Second generation K-pop renaissance: what you need to know about Brave Girls, After School and other bands making a return
- The second generation of K-pop stars are enjoying a revival, performing and seeing their songs re-enter the charts. Cover versions by newer acts are helping
- Many see the 2000s and 2010s as a golden age of K-pop, and groups from that time are seeing a resurgence
Nostalgia for the music of a decade ago is dominating South Korea in 2021, with artist reunions and remakes of older hits.
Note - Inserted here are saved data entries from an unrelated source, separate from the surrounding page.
/-! ### The sequencer -/

/-- 42_effects.md R103 (where the waits stand: R101, decision D21 of the spec, log 18; the datapath after the clear:
decision D2 and log 9; the least time: 70_reset_and_hazards.md R156): DEMO_SEQUENCE in READY: the nine colours of the palette
with a wait after each, then the clear. -/
def Obligations.DemoSequenceRunsThePalette : Prop :=
  ∀ (delay : Scalar) (s : State), s.lifecycle = .ready → 0 ≤ delay →
    let cs : List Colour := [⟨255, 0, 0⟩, ⟨255, 165, 0⟩, ⟨255, 255, 0⟩, ⟨0, 255, 0⟩, ⟨0, 255, 255⟩, ⟨0, 0, 255⟩,
      ⟨128, 0, 128⟩, ⟨255, 192, 203⟩, ⟨255, 255, 255⟩]
    ∃ t, exec (.demoSequence delay) s = .next t ∧ sameControl s t ∧ t.draws = s.draws ∧ t.reply = .done ∧
      t.trace = s.trace ++ (emissionsThenWaits s.brightness delay cs ++ frameEvents blackBytes) ∧
      s.clock + (10 * emissionTime + 9 * delay) ≤ t.clock ∧ wireAfter s.brightness (some black) s t

/-- 42_effects.md R104 (decisions D20, D21 and D23 of the spec, log 18): BREATHING_EFFECT in READY: 101 emissions per cycle, the base
colour at `i/50`, `i` rising from 0 to 49 and falling from 50 to 0; the count of cycles below one gives none. -/
def Obligations.BreathingEffectRampsUpAndDown : Prop :=
  ∀ (r g b cycles : Int) (duration : Scalar) (s : State), s.lifecycle = .ready → 0 ≤ duration →
    ∃ (cs : List Colour) (t : State), exec (.breathingEffect r g b cycles duration) s = .next t ∧
      cs.length = 101 * cycles.toNat ∧
      (∀ m k : Nat, m < cycles.toNat → k < 101 →
        let i : Nat := if k ≤ 49 then k else 100 - k
        cs[101 * m + k]? = some ⟨⌊(r : Scalar) * i / 50⌋, ⌊(g : Scalar) * i / 50⌋, ⌊(b : Scalar) * i / 50⌋⟩) ∧
      t.reply = .done ∧ emissionsDone s.brightness (duration / 100) cs s t

/-- 42_effects.md R106 (decisions D21 and D23 of the spec): RAINBOW in READY: 256 emissions per cycle, WHEEL(0) to
WHEEL(255). -/
def Obligations.RainbowSweepsTheWheel : Prop :=
  ∀ (cycles : Int) (speed : Scalar) (s : State), s.lifecycle = .ready → s.ledCount = 1 → 0 ≤ speed →
    ∃ (cs : List Colour) (t : State), exec (.rainbow cycles speed) s = .next t ∧
      cs.length = 256 * cycles.toNat ∧
      (∀ m k : Nat, m < cycles.toNat → k < 256 → cs[256 * m + k]? = some (wheel k)) ∧
      t.reply = .done ∧ emissionsDone s.brightness speed cs s t

/-- 42_effects.md R107 (decisions D22, D27, D29 of the spec; the readings are the model's free lags of log 7): POLICE_LIGHTS
in READY: red, black, blue, black, as many pairs as the readings of the clock allow: pair `k` is done when less than
`duration` has elapsed at the check before it, and the check after the last says so no longer. The bound on the number of
pairs follows. -/
def Obligations.PoliceLightsRunUntilTheDuration : Prop :=
  ∀ (duration speed : Scalar) (s : State), s.lifecycle = .ready → 0 ≤ duration → 0 ≤ speed →
    ∃ (n : Nat) (t : State), exec (.policeLights duration speed) s = .next t ∧
      (∀ k < n, checkElapsed speed (s.draws + 1) k < duration) ∧ duration ≤ checkElapsed speed (s.draws + 1) n ∧
      t.trace = s.trace ++ (List.replicate n (pairEvents s.brightness speed)).flatten ∧
      s.clock + Config.lag s.draws + checkElapsed speed (s.draws + 1) n ≤ t.clock ∧ t.draws = s.draws + (n + 2) ∧
      t.reply = .done ∧ sameControl s t ∧ wireAfter s.brightness (if n = 0 then none else some black) s t ∧
      (1 ≤ n → ((n : Scalar) - 1) * (2 * speed + 1 / 10) < duration) ∧ (duration = 0 → n = 0)

/-- 42_effects.md R108 (decisions D20 and D21 of the spec): FADE_BETWEEN_COLORS in READY: `steps + 1` emissions, the floor
of the whole sum at each ratio; the first is the first colour and the last the second. -/
def Obligations.FadeInterpolatesBetweenColours : Prop :=
  ∀ (c1 c2 : Colour) (steps : Int) (duration : Scalar) (s : State), s.lifecycle = .ready → 1 ≤ steps → 0 ≤ duration →
    ∃ (cs : List Colour) (t : State), exec (.fadeBetweenColors c1 c2 steps duration) s = .next t ∧
      cs.length = steps.toNat + 1 ∧
      (∀ k : Nat, k ≤ steps.toNat →
        let q : Scalar := (k : Scalar) / steps
        cs[k]? = some ⟨⌊(c1.r : Scalar) + (c2.r - c1.r) * q⌋, ⌊(c1.g : Scalar) + (c2.g - c1.g) * q⌋,
          ⌊(c1.b : Scalar) + (c2.b - c1.b) * q⌋⟩) ∧
      cs.head? = some c1 ∧ cs.getLast? = some c2 ∧
      t.reply = .done ∧ emissionsDone s.brightness (duration / steps) cs s t

/-- 42_effects.md R102 (decision D23 of the spec): in READY an effect is refused for a negative time, or for fewer than one
step, exactly when its operands lie there; where both hold, that the steps give the reason is the model's choice (log 27). -/
def Obligations.EffectDomains : Prop :=
  ∀ s : State, s.lifecycle = .ready →
    (∀ delay, exec (.demoSequence delay) s = .refused .negativeTime ↔ delay < 0) ∧
    (∀ r g b cycles duration, exec (.breathingEffect r g b cycles duration) s = .refused .negativeTime ↔ duration < 0) ∧
    (∀ cycles speed, exec (.rainbow cycles speed) s = .refused .negativeTime ↔ speed < 0) ∧
    (∀ duration speed, exec (.policeLights duration speed) s = .refused .negativeTime ↔ duration < 0 ∨ speed < 0) ∧
    (∀ c1 c2 steps duration, exec (.fadeBetweenColors c1 c2 steps duration) s = .refused .stepsBelowOne ↔ steps < 1) ∧
    (∀ c1 c2 steps duration,
      exec (.fadeBetweenColors c1 c2 steps duration) s = .refused .negativeTime ↔ 1 ≤ steps ∧ duration < 0)

/-- 42_effects.md R109: the events of an effect other than POLICE_LIGHTS depend on its operands and BRIGHTNESS alone: from
any two states of a driver in READY with the same BRIGHTNESS it appends the same events. -/
def Obligations.EffectsAreRestartable : Prop :=
  ∀ (i : Instr) (s s' t : State), isUntimedEffect i = true → s.lifecycle = .ready → s'.lifecycle = .ready →
    s.ledCount = s'.ledCount → s.brightness = s'.brightness → exec i s = .next t →
    ∃ t' es, exec i s' = .next t' ∧ t.trace = s.trace ++ es ∧ t'.trace = s'.trace ++ es

/-! ### Lifecycle, TERMINATE and the step -/

/-- 60_exceptions.md R134 (decision D9 of the spec), the table after it: which operation has a meaning in which lifecycle
state, and how the states are left. A READY operation goes on in READY; only CLEANUP, TERMINATE and the hook leave it. -/
def Obligations.LifecycleAdmitsOperations : Prop :=
  (∀ (i : Instr) (s : State), s.lifecycle ≠ .ready → i ≠ .cleanup → (∀ p q x, i ≠ .init p q x) →
    exec i s = .refused .notReady) ∧
  (∀ (p q : Int) (x : Scalar) (s : State), s.lifecycle ≠ .unbuilt → exec (.init p q x) s = .refused .alreadyConstructed) ∧
  (∀ s : State, ∃ t, exec .cleanup s = .next t ∧
    t.lifecycle = if s.lifecycle = .ready then .released else s.lifecycle) ∧
  (∀ (i : Instr) (s t : State), exec i s = .next t → i ≠ .cleanup → s.lifecycle = .ready → t.lifecycle = .ready) ∧
  (∀ (s t : State), step s = .next t → lifecycleMoves s.lifecycle t.lifecycle = true) ∧
  (∀ (s : State) (rest : List Input), s.process = .running → s.inputs = .terminate false :: rest →
    ∃ t, step s = .next t ∧ t.process = .exited ∧
      t.lifecycle = if s.lifecycle = .ready then .released else s.lifecycle)

/-- 60_exceptions.md R131 (the transient registers as log 9 has them; the undriven lines are decision D24 of the spec, that
nothing happens outside READY is D10, log 18; the dropped inputs are log 17): TERMINATE between two operations. In READY the
black frame and the release, and the process exits; in every other lifecycle state nothing but the exit. The host gets no
result. -/
def Obligations.TerminateRunsCleanup : Prop :=
  ∀ (s : State) (rest : List Input), s.process = .running → s.inputs = .terminate false :: rest →
    ∃ t, step s = .next t ∧
      (s.lifecycle = .ready →
        t = { s with lifecycle := .released, dataLvl := .x, clkLvl := .x, chR := 0, chG := 0, chB := 0, ctrl := 0xFF,
                     sr := 0, bitcnt := 0, seq := .idle,
                     trace := s.trace ++ (frameEvents blackBytes ++ [.release s.dataPin s.clockPin]),
                     clock := t.clock, inputs := [], process := .exited, reply := .none } ∧
        s.clock + emissionTime ≤ t.clock) ∧
      (s.lifecycle ≠ .ready →
        t = { s with clock := t.clock, inputs := [], process := .exited, reply := .none } ∧ s.clock ≤ t.clock)

/-- 60_exceptions.md R129, R131 (decision D11 of the spec; cuts as log 16 has them; the undriven lines are decision D24, log
18, and the dropped inputs log 17): TERMINATE inside an operation that would have completed in READY. Some first part of its events has happened and none of the rest; then the handler's black
frame and the release, from whatever levels the lines have; the pins keep their values, nothing is saved, nothing returns.
-/
def Obligations.TerminateAbandonsTheOperation : Prop :=
  ∀ (s t : State) (rest : List Input) (c : Command) (i : Instr) (n : Nat),
    s.process = .running → s.inputs = .commandCut c n false :: rest → decode c = .ok i → i ≠ .cleanup →
    s.lifecycle = .ready → exec i { s with inputs := rest } = .next t →
    ∃ u done left, step s = .next u ∧ t.trace = s.trace ++ (done ++ left) ∧
      u.trace = s.trace ++ (done ++ frameEvents blackBytes ++ [.release s.dataPin s.clockPin]) ∧
      u.lifecycle = .released ∧ u.dataLvl = .x ∧ u.clkLvl = .x ∧ u.seq = .idle ∧ u.process = .exited ∧
      u.inputs = [] ∧ u.reply = .none ∧ u.dataPin = s.dataPin ∧ u.clockPin = s.clockPin ∧
      (u.brightness = s.brightness ∨ u.brightness = t.brightness)

/-- 60_exceptions.md R129 (decision D11 of the spec; cuts as log 16 has them): every cut between two events is admitted: for
each count of an operation's events there is a place where TERMINATE leaves exactly that many of them. -/
def Obligations.TerminateCanCutBetweenAnyTwoEvents : Prop :=
  ∀ (s t : State) (c : Command) (i : Instr) (rest : List Input) (es : List Event) (k : Nat),
    s.process = .running → s.lifecycle = .ready → decode c = .ok i → i ≠ .cleanup →
    exec i { s with inputs := rest } = .next t → t.trace = s.trace ++ es → k ≤ es.length →
    ∃ n u, step { s with inputs := .commandCut c n false :: rest } = .next u ∧
      u.trace = s.trace ++ (es.take k ++ frameEvents blackBytes ++ [.release s.dataPin s.clockPin])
Popular YouTube channel MMTG, fronted by television personality JaeJae (Lee Eun-jae), hosted a “K-pop renaissance” concert that featured special performances by members of disbanded girl groups After School and Nine Muses.
The concert also featured 2PM, welcoming back the boy band to the scene ahead of the release of their Must album on June 28. It’ll be their first album since 2016’s Gentleman’s Game, and arrives after a lengthy hiatus while members fulfilled South Korea’s mandatory military service. All three acts were formed in 2009 or 2010.
The surge of nostalgia coincides with artists remaking older songs, and several popular television shows in South Korea over the past few years that aim to shed light on hidden talent and underrated songs that never saw the love they deserve.
Between the late 2000s and the early 2010s, South Korean artists, especially idol groups, were immensely popular both locally and abroad, with the rise of YouTube helping to lift the industry to higher heights.
While K-pop’s popularity has continued, that era is seen by many as a golden age musically that heavily influenced the state of things today, and every few years there’s a heavy nostalgic push in the industry as acts make long-awaited reunions or share new performances.
In related news, Girls Generation’s Tiffany Young and Sunmi, formerly of Wonder Girls, will appear as girl group mentors on Mnet’s upcoming talent search show Girls Planet 999, set to premiere in August.